Dat is anders bij het Burgerberaad dat in januari 2025 van start gaat. Dit nieuwe overlegorgaan van 150 willekeurig geselecteerde burgers adviseert de gemeenteraad op een van tevoren gekozen thema. Burgers krijgen een aantal opties voorgelegd en kiezen daaruit wat zij willen behandelen. Het eerste thema is ‘Hoe zorgen we ervoor dat de gemeente Heerlen voor iedereen een fijne plek is om te leven?’, kortom: hoe bevorderen we de leefbaarheid van de gemeente?
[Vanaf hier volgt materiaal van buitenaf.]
-- ==== Sys2Proof/Syntax.lean ====
section
/-! DEFINITION. The operations of the block: one constructor of `Instr` for each row of spec/opcode_table.json. -/

namespace Sys2Proof

/-- `dir`, and operand `d` of SETDIR (`30_encoding.md` R58): ORIGINATING = 0, ANSWERING = 1. -/
inductive Direction where
  | originating
  | answering
  deriving DecidableEq, Repr

/-- `mode`, and operand `b` of SETLINE (`30_encoding.md` R58): COMMAND = 0 (line off), DATA = 1 (line on). -/
inductive LineMode where
  | command
  | data
  deriving DecidableEq, Repr

/-- The operation set. The ten host commands and the six reserved opcodes arrive on the command port, `tick` on
the tick port (`30_encoding.md` R55). The sixteen sub-operations of TICK arrive on no port: the state registers
select them inside a TICK; each constructor carries the operand that its row in the table names. -/
inductive Instr where
  /-- NOP, `46_tick_and_control.md` R162. -/
  | nop
  /-- PUSHTX, `41_bytefifo.md` R91. -/
  | pushtx (v : Byte)
  /-- POPRX, `41_bytefifo.md` R92. -/
  | poprx
  /-- STATUS, `46_tick_and_control.md` R163. -/
  | status
  /-- TXLEN, `41_bytefifo.md` R93. -/
  | txlen
  /-- RXLEN, `41_bytefifo.md` R94. -/
  | rxlen
  /-- SETDIR, `46_tick_and_control.md` R165. -/
  | setdir (d : Direction) (r : Bool)
  /-- SETLINE, `46_tick_and_control.md` R164. -/
  | setline (b : LineMode)
  /-- TXCARRIER, `46_tick_and_control.md` R166. -/
  | txcarrier (b : Bool)
  /-- RXCARRIER, `46_tick_and_control.md` R168. -/
  | rxcarrier (b : Bool)
  /-- RESERVED_A, `46_tick_and_control.md` R169. -/
  | reservedA (low : BitVec 12)
  /-- RESERVED_B, `46_tick_and_control.md` R169. -/
  | reservedB (low : BitVec 12)
  /-- RESERVED_C, `46_tick_and_control.md` R169. -/
  | reservedC (low : BitVec 12)
  /-- RESERVED_D, `46_tick_and_control.md` R169. -/
  | reservedD (low : BitVec 12)
  /-- RESERVED_E, `46_tick_and_control.md` R169. -/
  | reservedE (low : BitVec 12)
  /-- RESERVED_F, `46_tick_and_control.md` R169. -/
  | reservedF (low : BitVec 12)
  /-- TICK, `46_tick_and_control.md` R160. -/
  | tick (adc : Byte)
  /-- TXSTEP, `43_txframer.md` R110. -/
  | txstep
  /-- TXSTEP.WAIT, `43_txframer.md` R112. -/
  | txstepWait
  /-- TXSTEP.PREAMBLE, `43_txframer.md` R113. -/
  | txstepPreamble
  /-- TXSTEP.START_BIT, `43_txframer.md` R114. -/
  | txstepStartBit
  /-- TXSTEP.DATA_BIT, `43_txframer.md` R115. -/
  | txstepDataBit
  /-- TXSTEP.STOP_BIT, `43_txframer.md` R117. -/
  | txstepStopBit
  /-- TXSTEP.TRAIL, `43_txframer.md` R118. -/
  | txstepTrail
  /-- WAVE, `40_wavetable.md` R76 and R77. -/
  | wave
  /-- DEMOD, `44_rxdemodulator.md` R130. -/
  | demod (adc : Byte)
  /-- RXSTEP, `45_rxframer.md` R140. -/
  | rxstep (sym : Bool)
  /-- RXSTEP.CARRIER, `45_rxframer.md` R141. -/
  | rxstepCarrier (sym : Bool)
  /-- RXSTEP.WAIT, `45_rxframer.md` R142. -/
  | rxstepWait
  /-- RXSTEP.PREAMBLE, `45_rxframer.md` R143. -/
  | rxstepPreamble (sym : Bool)
  /-- RXSTEP.START_BIT, `45_rxframer.md` R144. -/
  | rxstepStartBit (sym : Bool)
  /-- RXSTEP.DATA_BIT, `45_rxframer.md` R146. -/
  | rxstepDataBit (sym : Bool)
  /-- RXSTEP.STOP_BIT, `45_rxframer.md` R148. -/
  | rxstepStopBit (sym : Bool)
  deriving DecidableEq, Repr

end Sys2Proof
end

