/-- R141, R150 (c): from an empty count, carrier is declared on the `CD_THRESH`-th consecutive HIGH symbol and not
before, and then stays. -/
def Obligations.CarrierIsDeclaredOnTime : Prop :=
  ∀ (s : State) (n : Nat), s.cfg.wf = true → s.rx.state = .carrier → s.rx.cdCount = 0 →
    ∃ t, execAll (List.replicate n (.rxstep true)) s = .next t ∧
      (n < s.cfg.cdTicks - s.cfg.cdTicks / 16 →
        t.rx.state = .carrier ∧ t.rx.cdCount.toNat = n ∧ t.rx.carrier = s.rx.carrier) ∧
      (s.cfg.cdTicks - s.cfg.cdTicks / 16 ≤ n →
        t.rx.state = .wait ∧ t.rx.cdCount.toNat = s.cfg.cdTicks - s.cfg.cdTicks / 16 ∧ t.rx.carrier = true)

/-- R150 (b): a start-bit candidate is rejected exactly when more than an eighth of a bit of HIGH symbols stand in
its first half bit, and no byte is emitted either way. -/
def Obligations.NoisyStartBitIsRejected : Prop :=
  ∀ (s : State) (syms : List Bool),
    s.cfg.wf = true → s.rx.state = .wait → s.rx.sr.getLsbD 0 = true → syms.length = s.cfg.bitLen / 2 →
    ∃ t, execAll ((false :: syms).map Instr.rxstep) s = .next t ∧
      t.rx.state = (if s.cfg.bitLen / 8 < syms.count true then .wait else .startBit) ∧
      t.rx.bitSum.toNat = syms.count true ∧ t.rx.bitClock.toNat = s.cfg.bitLen / 2 ∧ t.rxf = s.rxf

/-- R150 (a), R116, R147: frames back to back on the line, `N` ticks a bit, come out of `RXF` as the bytes that were
sent, each cut to its `dataBits` low bits and in order. -/
def Obligations.FramesAreReceivedAsSent : Prop :=
  ∀ (s : State) (bs : List Byte),
    s.cfg.wf = true → s.rx.state = .wait → s.rx.sr.getLsbD 0 = true → s.mode = .data →
    s.rxf.Inv s.cfg.cap → s.rxf.len s.cfg.cap + bs.length ≤ s.cfg.cap →
    ∃ t, execAll ((bs.flatMap (frameSymbols s.cfg)).map Instr.rxstep) s = .next t ∧
      t.rx.state = .wait ∧
      t.rxf.items s.cfg.cap =
        s.rxf.items s.cfg.cap ++ bs.map (fun b => BitVec.ofNat 8 (b.toNat % 2 ^ s.cfg.dataBits))

/-! ## Rights of the two agents -/

/-- R180, R189: every operation, and every sub-operation of TICK, completes in every state. Outside the invariant this
rests on the model's choices (log entries 5 and 6). -/
def Obligations.EveryOperationCompletes : Prop :=
  ∀ (i : Instr) (s : State), ∃ t, exec i s = .next t

/-- R190: what a host command and a TICK may not write, and the only values a host command writes into the receive
half. -/
def Obligations.AgentsKeepTheirRights : Prop :=
  ∀ (i : Instr) (s t : State), i.wf = true → exec i s = .next t →
    t.cfg = s.cfg ∧ t.inputs = s.inputs ∧
    (isTick i = false →
      t.phase = s.phase ∧ t.tx = { s.tx with carrier := t.tx.carrier } ∧ t.dac = s.dac ∧
      t.txf.rd = s.txf.rd ∧ t.rxf.wr = s.rxf.wr ∧ t.rxf.buf = s.rxf.buf ∧
      (t.rx = s.rx ∨ t.rx = { s.rx.cleared with state := .carrier, carrier := false } ∨
        t.rx = { s.rx.cleared with state := .wait, carrier := true }) ∧
      (t.iir = s.iir ∨ t.iir = { x0 := 0, x1 := 0, y0 := 0, y1 := 0 }) ∧
      (t.delay = s.delay ∨ ∀ b ∈ t.delay.toList, b = 128)) ∧
    (isTick i = true →
      t.mode = s.mode ∧ t.dir = s.dir ∧ t.rev = s.rev ∧ t.tx.carrier = s.tx.carrier ∧
      t.txf = { s.txf with rd := t.txf.rd } ∧ t.rxf = { s.rxf with buf := t.rxf.buf, wr := t.rxf.wr } ∧
      t.rsp = s.rsp)

/-- Each control bit has the writers that `10_state.md` section 3 names, and no others, in each direction in which a
writer can change it (R13, R14, R183). -/
def Obligations.ControlBitsChangeOnlyByTheirWriters : Prop :=
  ∀ (i : Instr) (s t : State), exec i s = .next t →
    (t.mode ≠ s.mode → i = .setline t.mode) ∧
    ((t.dir ≠ s.dir ∨ t.rev ≠ s.rev) → i = .setdir t.dir t.rev) ∧
    (t.tx.carrier ≠ s.tx.carrier → i = .txcarrier t.tx.carrier) ∧
    (s.tx.active = false → t.tx.active = true → isTick i = true ∨ i = .txstep ∨ i = .txstepWait) ∧
    (s.tx.active = true → t.tx.active = false → isTick i = true ∨ i = .txstep ∨ i = .txstepTrail) ∧
    (s.rx.carrier = false → t.rx.carrier = true →
      isTick i = true ∨ i = .rxstep true ∨ i = .rxstepCarrier true ∨ i = .rxcarrier true) ∧
    (s.rx.carrier = true → t.rx.carrier = false → i = .rxcarrier false ∨ i = .setdir t.dir t.rev)

/-- R149, R183: no number of TICKs loses a declared carrier or leads back to carrier search. -/
def Obligations.TicksNeverLoseTheCarrier : Prop :=
  ∀ (s : State) (as : List Byte), ∃ t, execAll (as.map Instr.tick) s = .next t ∧
    (s.rx.carrier = true → t.rx.carrier = true) ∧ (s.rx.state ≠ .carrier → t.rx.state ≠ .carrier)
end

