/-- Where it fits, the count of HIGH symbols is stored exactly. -/
theorem cdCount_stored {s : State} (h : s.rx.cdCount.toNat < 65535) :
    (BitVec.ofNat 16 (s.rx.cdCount.toNat + 1)).toNat = s.rx.cdCount.toNat + 1 := by
  rw [BitVec.toNat_ofNat]
  omega

/-- Settles O48, by the symbol and then by the threshold. -/
theorem rxCarrierCountsHighSymbols : Obligations.RxCarrierCountsHighSymbols := by
  intro s
  refine ⟨congrArg Host.Outcome.next (rxCarrier_of_low s), fun hfits => ⟨_, cdCount_stored hfits, ?_, ?_⟩⟩
  · rw [cdCount_stored hfits]
    exact fun hbelow => congrArg Host.Outcome.next (rxCarrier_of_below hbelow)
  · rw [cdCount_stored hfits]
    exact fun hreached => congrArg Host.Outcome.next (rxCarrier_of_reached hreached)

/-! ## WAIT (R142) -/

/-- WAIT on the pattern `10`. -/
theorem rxWait_of_edge {s : State} (h : s.rx.sr = 0b10) :
    rxWait s = s.setRx { s.rx with bitClock := 0, bitSum := 0, state := .preamble } := if_pos h

/-- WAIT on any other pattern. -/
theorem rxWait_of_no_edge {s : State} (h : s.rx.sr ≠ 0b10) : rxWait s = s := if_neg h

/-- Settles O49. -/
theorem rxWaitStartsOnAnEdge : Obligations.RxWaitStartsOnAnEdge := fun _ =>
  ⟨fun hedge => congrArg Host.Outcome.next (rxWait_of_edge hedge),
    fun hother => congrArg Host.Outcome.next (rxWait_of_no_edge hother)⟩

/-! ## The two counters (R143, R144, R146, R148) -/

/-- The counted sum, with the symbol read as a number. -/
theorem nextSum_eq_ite (sym : Bool) (s : State) :
    nextSum sym s = s.rx.bitSum.toNat + (if sym then 1 else 0) := by
  cases sym <;> rfl

/-- Where both counters fit their registers, counting a symbol stores the two counts exactly and writes nothing else. -/
theorem countSymbol_stored {sym : Bool} {s : State} (hsum : s.rx.bitSum.toNat < 65535)
    (hclock : s.rx.bitClock.toNat < 65535) :
    ∃ sum clock : BitVec 16, sum.toNat = nextSum sym s ∧ clock.toNat = nextClock s ∧
      countSymbol sym s = { s.rx with bitSum := sum, bitClock := clock } :=
  ⟨_, _, countSymbol_bitSum sym s hsum, countSymbol_bitClock sym s hclock, rfl⟩

/-! ## PREAMBLE and START_BIT (R143, R144) -/

/-- PREAMBLE before the half bit. -/
theorem rxPreamble_of_inside {sym : Bool} {s : State} (h : nextClock s < s.cfg.halfBit) :
    rxPreamble sym s = s.setRx (countSymbol sym s) := if_neg (Nat.not_le.2 h)

/-- PREAMBLE rejects at the half bit. -/
theorem rxPreamble_of_reject {sym : Bool} {s : State} (hend : s.cfg.halfBit ≤ nextClock s)
    (hhigh : s.cfg.eighthBit < nextSum sym s) :
    rxPreamble sym s = s.setRx { countSymbol sym s with state := .wait } := by
  simp only [rxPreamble, if_pos hend, if_pos hhigh]

/-- PREAMBLE accepts at the half bit. -/
theorem rxPreamble_of_accept {sym : Bool} {s : State} (hend : s.cfg.halfBit ≤ nextClock s)
    (hlow : nextSum sym s ≤ s.cfg.eighthBit) :
    rxPreamble sym s = s.setRx { countSymbol sym s with state := .startBit } := by
  simp only [rxPreamble, if_pos hend, if_neg (Nat.not_lt.2 hlow)]

/-- START_BIT before the full bit. -/
theorem rxStartBit_of_inside {sym : Bool} {s : State} (h : nextClock s < s.cfg.bitLen) :
    rxStartBit sym s = s.setRx (countSymbol sym s) := if_neg (Nat.not_le.2 h)

/-- START_BIT rejects at the full bit. -/
theorem rxStartBit_of_reject {sym : Bool} {s : State} (hend : s.cfg.bitLen ≤ nextClock s)
    (hhigh : s.cfg.quarterBit < nextSum sym s) :
    rxStartBit sym s = s.setRx { countSymbol sym s with state := .wait } := by
  simp only [rxStartBit, if_pos hend, if_pos hhigh]

/-- START_BIT accepts at the full bit, and both counts go. -/
theorem rxStartBit_of_accept {sym : Bool} {s : State} (hend : s.cfg.bitLen ≤ nextClock s)
    (hlow : nextSum sym s ≤ s.cfg.quarterBit) :
    rxStartBit sym s = s.setRx { s.rx with state := .dataBit, bitSum := 0, bitClock := 0, bits := 0 } := by
  simp only [rxStartBit, if_pos hend, if_neg (Nat.not_lt.2 hlow)]
  rfl

/-- Settles O50: each rule by its count and then by its sum. -/
theorem rxStartBitIsJudgedTwice : Obligations.RxStartBitIsJudgedTwice := by
  intro s sym hsumFits hclockFits
  obtain ⟨sum, clock, hsum, hclock, hcount⟩ := countSymbol_stored (sym := sym) hsumFits hclockFits
  refine ⟨sum, clock, hsum.trans (nextSum_eq_ite sym s), hclock, ?_⟩
  rw [hsum, hclock]
  refine ⟨fun hin => ?_, fun hend hhigh => ?_, fun hend hlow => ?_,
    fun hin => ?_, fun hend hhigh => ?_, fun hend hlow => ?_⟩ <;>
    refine congrArg Host.Outcome.next ?_
  · rw [rxPreamble_of_inside hin, hcount]
    rfl
  · rw [rxPreamble_of_reject hend hhigh, hcount]
    rfl
  · rw [rxPreamble_of_accept hend hlow, hcount]
    rfl
  · rw [rxStartBit_of_inside hin, hcount]
    rfl
  · rw [rxStartBit_of_reject hend hhigh, hcount]
    rfl
  · exact rxStartBit_of_accept hend hlow

/-! ## DATA_BIT (R146) -/

/-- The incoming bit lands above the halved byte, so joining them is adding them. -/
theorem shiftInBit_toNat (byte : Byte) (bit : Bool) :
    (shiftInBit byte bit).toNat = byte.toNat / 2 + (if bit then 128 else 0) := by
  have hlow : byte.toNat / 2 < 2 ^ 7 := Nat.div_lt_of_lt_mul byte.isLt
  have hjoin : 2 ^ 7 * 1 + byte.toNat / 2 = 2 ^ 7 * 1 ||| byte.toNat / 2 := Nat.two_pow_add_eq_or_of_lt hlow 1
  rw [shiftInBit, BitVec.toNat_or, byte_shift_toNat]
  cases bit with
  | false => exact Nat.or_zero _
  | true => exact (Nat.or_comm _ _).trans (hjoin.symm.trans (Nat.add_comm _ _))

/-- The registers after a vote: the bit shifted in and counted, the sum cleared. -/
def votedRx (sym : Bool) (s : State) : RxRegs :=
  { s.rx with
    byte := shiftInBit s.rx.byte (decide (s.cfg.halfBit < nextSum sym s))
    bits := BitVec.ofNat 4 (s.rx.bits.toNat + 1)
    bitSum := 0 }

/-- The byte after a vote has the majority of the bit period in bit 7. -/
theorem votedRx_byte_toNat (sym : Bool) (s : State) :
    (votedRx sym s).byte.toNat = s.rx.byte.toNat / 2 + (if s.cfg.halfBit < nextSum sym s then 128 else 0) := by
  simp only [votedRx, shiftInBit_toNat, decide_eq_true_eq]

/-- Where it fits, the number of bits received is stored exactly. -/
theorem votedRx_bits_toNat {sym : Bool} {s : State} (h : s.rx.bits.toNat < 15) :
    (votedRx sym s).bits.toNat = s.rx.bits.toNat + 1 := by
  rw [votedRx, BitVec.toNat_ofNat]
  omega

/-- DATA_BIT before the end of the bit period. -/
theorem rxDataBit_of_inside {sym : Bool} {s : State} (h : nextClock s < s.cfg.bitLen) :
    rxDataBit sym s = s.setRx (countSymbol sym s) := if_pos h

/-- DATA_BIT at the end of the last data bit. -/
theorem rxDataBit_of_last {sym : Bool} {s : State} (hend : s.cfg.bitLen ≤ nextClock s)
    (hlast : s.cfg.dataBits ≤ s.rx.bits.toNat + 1) :
    rxDataBit sym s = s.setRx { votedRx sym s with
      state := .stopBit, bitClock := BitVec.ofNat 16 s.cfg.halfBit } := by
  simp only [rxDataBit, if_neg (Nat.not_lt.2 hend), if_pos hlast, votedRx]

/-- DATA_BIT at the end of an earlier data bit. -/
theorem rxDataBit_of_more {sym : Bool} {s : State} (hend : s.cfg.bitLen ≤ nextClock s)
    (hmore : s.rx.bits.toNat + 1 < s.cfg.dataBits) :
    rxDataBit sym s = s.setRx { votedRx sym s with bitClock := 0 } := by
  simp only [rxDataBit, if_neg (Nat.not_lt.2 hend), if_neg (Nat.not_le.2 hmore), votedRx]

/-- `HALF` fits `rx.bitClock` where `N` does. -/
theorem halfBit_stored {c : Cfg} (h : c.bitLen < 65536) : (BitVec.ofNat 16 c.halfBit).toNat = c.bitLen / 2 := by
  rw [BitVec.toNat_ofNat, Cfg.halfBit]
  omega

/-- Settles O51, by the count of samples and then by the count of bits. -/
theorem rxDataBitVotes : Obligations.RxDataBitVotes := by
  intro s sym hsumFits hclockFits hbitsFits hlen
  obtain ⟨sum, clock, hsum, hclock, hcount⟩ := countSymbol_stored (sym := sym) hsumFits hclockFits
  have hbits := votedRx_bits_toNat (sym := sym) hbitsFits
  refine ⟨sum, clock, BitVec.ofNat 16 s.cfg.halfBit, (votedRx sym s).byte, (votedRx sym s).bits,
    hsum.trans (nextSum_eq_ite sym s), hclock, halfBit_stored hlen, hbits, ?_⟩
  rw [hsum, hclock, hbits]
  refine ⟨votedRx_byte_toNat sym s, fun hin => ?_, fun hend hlast => ?_, fun hend hmore => ?_⟩
  · exact congrArg Host.Outcome.next ((rxDataBit_of_inside hin).trans (congrArg s.setRx hcount))
  · exact congrArg Host.Outcome.next (rxDataBit_of_last hend hlast)
  · exact congrArg Host.Outcome.next (rxDataBit_of_more hend hmore)

/-! ## STOP_BIT (R147, R148) -/

/-- Right-aligning the received bits divides by the places they are short of a byte. -/
theorem receivedByte_toNat (s : State) :
    (receivedByte s).toNat = s.rx.byte.toNat / 2 ^ (8 - s.cfg.dataBits) := by
  rw [receivedByte, BitVec.toNat_ushiftRight, Nat.shiftRight_eq_div_pow]

/-- STOP_BIT before the end of its window. -/
theorem rxStopBit_of_inside {sym : Bool} {s : State} (h : nextClock s < s.cfg.bitLen) :
    rxStopBit sym s = s.setRx (countSymbol sym s) := if_neg (Nat.not_le.2 h)

/-- STOP_BIT delivers a byte: the stop bit is valid, the mode is DATA and `RXF` is not full. -/
def Delivers (sym : Bool) (s : State) : Prop :=
  s.cfg.quarterBit < nextSum sym s ∧ s.mode = .data ∧ s.rxf.len s.cfg.cap ≠ s.cfg.cap

/-- `Delivers` is the condition of the rule. -/
theorem delivers_iff (sym : Bool) (s : State) :
    (decide (s.cfg.quarterBit < nextSum sym s) && rxGate s) = true ↔ Delivers sym s := by
  rw [Bool.and_eq_true, decide_eq_true_eq, rxGate_iff, Delivers]

/-- STOP_BIT at the end of its window, with a byte to deliver. -/
theorem rxStopBit_of_delivers {sym : Bool} {s : State} (hend : s.cfg.bitLen ≤ nextClock s) (h : Delivers sym s) :
    rxStopBit sym s =
      (s.setRx { countSymbol sym s with state := .wait }).setRxf (s.rxf.push s.cfg.cap (receivedByte s)) := by
  have hcond := (delivers_iff sym s).2 h
  obtain ⟨-, -, hnotFull⟩ := h
  have hpush : (s.rxf.enqueue s.cfg.cap (receivedByte s)).2 = s.rxf.push s.cfg.cap (receivedByte s) := by
    rcases Fifo.enqueue_cases s.cfg.cap s.rxf (receivedByte s) with ⟨hfull, _⟩ | ⟨_, henq⟩
    · exact absurd hfull hnotFull
    · rw [henq]
  simp only [rxStopBit, if_pos hend, if_pos hcond, hpush]

/-- STOP_BIT at the end of its window, with nothing to deliver. -/
theorem rxStopBit_of_not_delivers {sym : Bool} {s : State} (hend : s.cfg.bitLen ≤ nextClock s)
    (h : ¬ Delivers sym s) : rxStopBit sym s = s.setRx { countSymbol sym s with state := .wait } := by
  simp only [rxStopBit, if_pos hend, if_neg (mt (delivers_iff sym s).1 h)]

/-- Settles O52, by the count and then by whether a byte is delivered; the buffer reads as after one write. -/
theorem rxStopBitDeliversOrDiscards : Obligations.RxStopBitDeliversOrDiscards := by
  intro s sym hsumFits hclockFits hwf
  obtain ⟨sum, clock, hsum, hclock, hcount⟩ := countSymbol_stored (sym := sym) hsumFits hclockFits
  refine ⟨sum, clock, rxStopBit sym s, hsum.trans (nextSum_eq_ite sym s), hclock, rfl, ?_⟩
  rw [hsum, hclock, ne_eq, s.rxf.held_eq_cap_iff (cap_pos s.cfg)]
  change _ ∧ (_ → _ ∧ (Delivers sym s → _) ∧ (¬ Delivers sym s → _))
  refine ⟨fun hin => ?_, fun hend => ?_⟩
  · rw [rxStopBit_of_inside hin, hcount]
    rfl
  · by_cases hdelivers : Delivers sym s
    · have hread := fun a => s.rxf.push_read s.cfg.cap (receivedByte s) a hwf
      rw [rxStopBit_of_delivers hend hdelivers, hcount]
      refine ⟨rfl, fun _ => ⟨rfl, rfl, ?_, fun a ha => (hread a).trans (if_neg ha)⟩,
        fun hno => absurd hdelivers hno⟩
      rw [← receivedByte_toNat]
      exact congrArg BitVec.toNat ((hread _).trans (if_pos rfl))
    · rw [rxStopBit_of_not_delivers hend hdelivers, hcount]
      exact ⟨rfl, fun hyes => absurd hyes hdelivers, fun _ => rfl⟩

end Sys2Proof.Machine
end

section
/-! SUPPORT. The TICK and the control commands (`46_tick_and_control.md`): the STATUS word read bit by bit, the pair
that `dir` and `rev` bind to the receiver, and one equation per command; then the obligations of this family. -/

namespace Sys2Proof.Machine

open Sys2Proof

/-! ## STATUS (R15, R88, R163) -/

/-- Bit `i` of a packed word is entry `i` of its bits, and every bit beyond them is 0. -/
theorem packBits_testBit (bs : List Bool) (i : Nat) : (packBits bs).testBit i = bs.getD i false := by
  induction bs generalizing i with
  | nil => simp [packBits]
  | cons b bs ih =>
    have hpack : packBits (b :: bs) = Nat.bit b (packBits bs) := by
      rw [Nat.bit_val, packBits, Nat.add_comm]
    cases i with
    | zero => rw [hpack, Nat.testBit_bit_zero, List.getD_cons_zero]
    | succ i => rw [hpack, Nat.testBit_bit_succ, ih, List.getD_cons_succ]

/-- The STATUS word bit by bit: its thirteen bits, then zeros. -/
theorem statusWord_getLsbD (s : State) {i : Nat} (h : i < 16) :
    (statusWord s).getLsbD i = (statusBits s).getD i false := by
  rw [statusWord, BitVec.getLsbD_ofNat, packBits_testBit, decide_eq_true h, Bool.true_and]

/-- `full` is R83 over the integers. -/
theorem Fifo.full_eq_decide (c : Cfg) (q : Fifo) : q.full c.cap = decide (q.held c.cap = c.cap) := by
  rw [Bool.eq_iff_iff, Fifo.full_iff, decide_eq_true_iff, q.held_eq_cap_iff (cap_pos c)]

/-- A watermark test on the occupancy is the same over the integers. -/
theorem Fifo.le_len_eq_decide (c : Cfg) (q : Fifo) {n : Nat} {m : Int} (h : (n : Int) = m) :
    decide (n ≤ q.len c.cap) = decide (m ≤ q.held c.cap) := by
  rw [decide_eq_decide, ← h, ← q.len_eq_held (cap_pos c), Int.ofNat_le]

/-- R88's three watermarks over the integers. -/
theorem watermarks_cast (c : Cfg) :
    (c.wmLow : Int) = (c.cap : Int) / 4 ∧ (c.wmMed : Int) = (c.cap : Int) / 2 ∧
      (c.wmHigh : Int) = (c.cap : Int) - (c.cap : Int) / 4 := by
  unfold Cfg.wmLow Cfg.wmMed Cfg.wmHigh
  omega

/-- STATUS drives `rsp` with the STATUS word and leaves the rest. -/
theorem exec_status (s : State) : exec .status s = .next { s with rsp := statusWord s } := rfl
De ambitie om op middellange termijn voor een jaar Culturele hoofdstad van Europa te worden is gestaakt vanwege de verwachte hoge kosten. Op korte termijn is wel een andere culturele actie gepland: het Erfgoedjaar 2025. Op de gemeentelijk website is te lezen hoe de gemeente daaraan invulling denkt te geven:
Kom met een goed idee dat in het teken staat van het Heerlens erfgoed en aansluit op de thema’s: Romeinen, Ridders en Rovers, Mijntijd, de Transitiejaren en de toekomst. We roepen u op om uw versie van Heerlen in de spotlight te zetten. Denk aan familieverhalen en anekdotes, een muziekstuk of uw mening over ons Erfgoed in een debat. Maar bijvoorbeeld ook een evenement. Denk aan een dance-battle in de voormalige mijnschacht, een verhalenwedstrijd, een gabberfeest in de Royal of een historische wandeling in uw wijk. Laat vooral uw creativiteit spreken!
De rol van het eigen verleden bij de terugbouw
Koppelen we deze oproep aan de door Hermans genoemde terugbouw dan lijkt het voor de hand te liggen dat de gemeente het verleden wil gebruiken voor sociale en mentale terugbouw. Dat heeft ze al eerder gedaan. De laatste jaren is er vanuit de gemeente Heerlen regelmatig aandacht geweest voor het verleden van de stad als middel om sociale en mentale terugbouw (bewust of onbewust) te bewerkstelligen. Hieronder volgen de meest in het oog springende activiteiten.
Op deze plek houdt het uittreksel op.